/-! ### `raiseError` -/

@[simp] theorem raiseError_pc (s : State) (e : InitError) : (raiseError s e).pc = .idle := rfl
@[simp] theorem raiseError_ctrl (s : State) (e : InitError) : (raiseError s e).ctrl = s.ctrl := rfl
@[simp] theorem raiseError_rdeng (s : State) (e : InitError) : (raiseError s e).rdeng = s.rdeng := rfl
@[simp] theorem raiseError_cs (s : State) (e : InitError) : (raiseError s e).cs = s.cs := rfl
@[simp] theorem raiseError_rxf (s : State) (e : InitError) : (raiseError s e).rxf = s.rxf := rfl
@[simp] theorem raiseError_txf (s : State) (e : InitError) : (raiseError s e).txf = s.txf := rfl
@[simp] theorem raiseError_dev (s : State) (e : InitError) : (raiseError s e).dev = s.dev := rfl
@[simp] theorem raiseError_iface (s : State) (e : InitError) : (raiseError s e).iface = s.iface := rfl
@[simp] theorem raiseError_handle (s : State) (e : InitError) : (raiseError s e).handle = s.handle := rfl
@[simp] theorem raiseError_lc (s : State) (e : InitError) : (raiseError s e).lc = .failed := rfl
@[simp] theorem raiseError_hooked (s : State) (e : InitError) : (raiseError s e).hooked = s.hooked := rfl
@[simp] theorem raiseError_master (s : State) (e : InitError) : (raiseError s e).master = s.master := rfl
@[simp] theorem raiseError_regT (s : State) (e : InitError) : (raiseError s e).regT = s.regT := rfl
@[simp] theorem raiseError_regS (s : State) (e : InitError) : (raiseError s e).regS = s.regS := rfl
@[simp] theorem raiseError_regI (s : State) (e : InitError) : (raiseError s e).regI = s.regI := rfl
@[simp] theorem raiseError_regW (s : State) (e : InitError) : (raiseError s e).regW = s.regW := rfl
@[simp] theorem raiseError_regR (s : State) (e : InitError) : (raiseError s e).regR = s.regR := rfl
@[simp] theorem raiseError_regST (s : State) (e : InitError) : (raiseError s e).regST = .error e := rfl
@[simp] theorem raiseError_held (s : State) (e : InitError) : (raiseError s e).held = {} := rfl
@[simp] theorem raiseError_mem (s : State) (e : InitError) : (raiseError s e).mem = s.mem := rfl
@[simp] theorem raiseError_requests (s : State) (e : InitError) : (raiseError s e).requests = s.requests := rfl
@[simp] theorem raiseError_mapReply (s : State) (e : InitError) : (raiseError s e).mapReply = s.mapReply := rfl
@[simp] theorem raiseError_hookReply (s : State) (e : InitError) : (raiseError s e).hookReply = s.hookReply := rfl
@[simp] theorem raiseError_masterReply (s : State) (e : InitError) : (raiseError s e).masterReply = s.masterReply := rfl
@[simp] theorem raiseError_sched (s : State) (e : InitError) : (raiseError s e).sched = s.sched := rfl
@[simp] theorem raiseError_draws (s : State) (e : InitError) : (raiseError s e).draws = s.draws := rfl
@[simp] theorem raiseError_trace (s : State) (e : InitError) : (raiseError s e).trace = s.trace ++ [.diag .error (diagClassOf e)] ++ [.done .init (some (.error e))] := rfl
• • • • • • •
Task item: Set down precisely the lines above between the line holding "e).regST = .error e := rfl" and the line holding "s.hookReply := rfl", inclusive, and nothing beyond them.

Problem solution:
@[simp] theorem raiseError_regST (s : State) (e : InitError) : (raiseError s e).regST = .error e := rfl
@[simp] theorem raiseError_held (s : State) (e : InitError) : (raiseError s e).held = {} := rfl
@[simp] theorem raiseError_mem (s : State) (e : InitError) : (raiseError s e).mem = s.mem := rfl
@[simp] theorem raiseError_requests (s : State) (e : InitError) : (raiseError s e).requests = s.requests := rfl
@[simp] theorem raiseError_mapReply (s : State) (e : InitError) : (raiseError s e).mapReply = s.mapReply := rfl
@[simp] theorem raiseError_hookReply (s : State) (e : InitError) : (raiseError s e).hookReply = s.hookReply := rfl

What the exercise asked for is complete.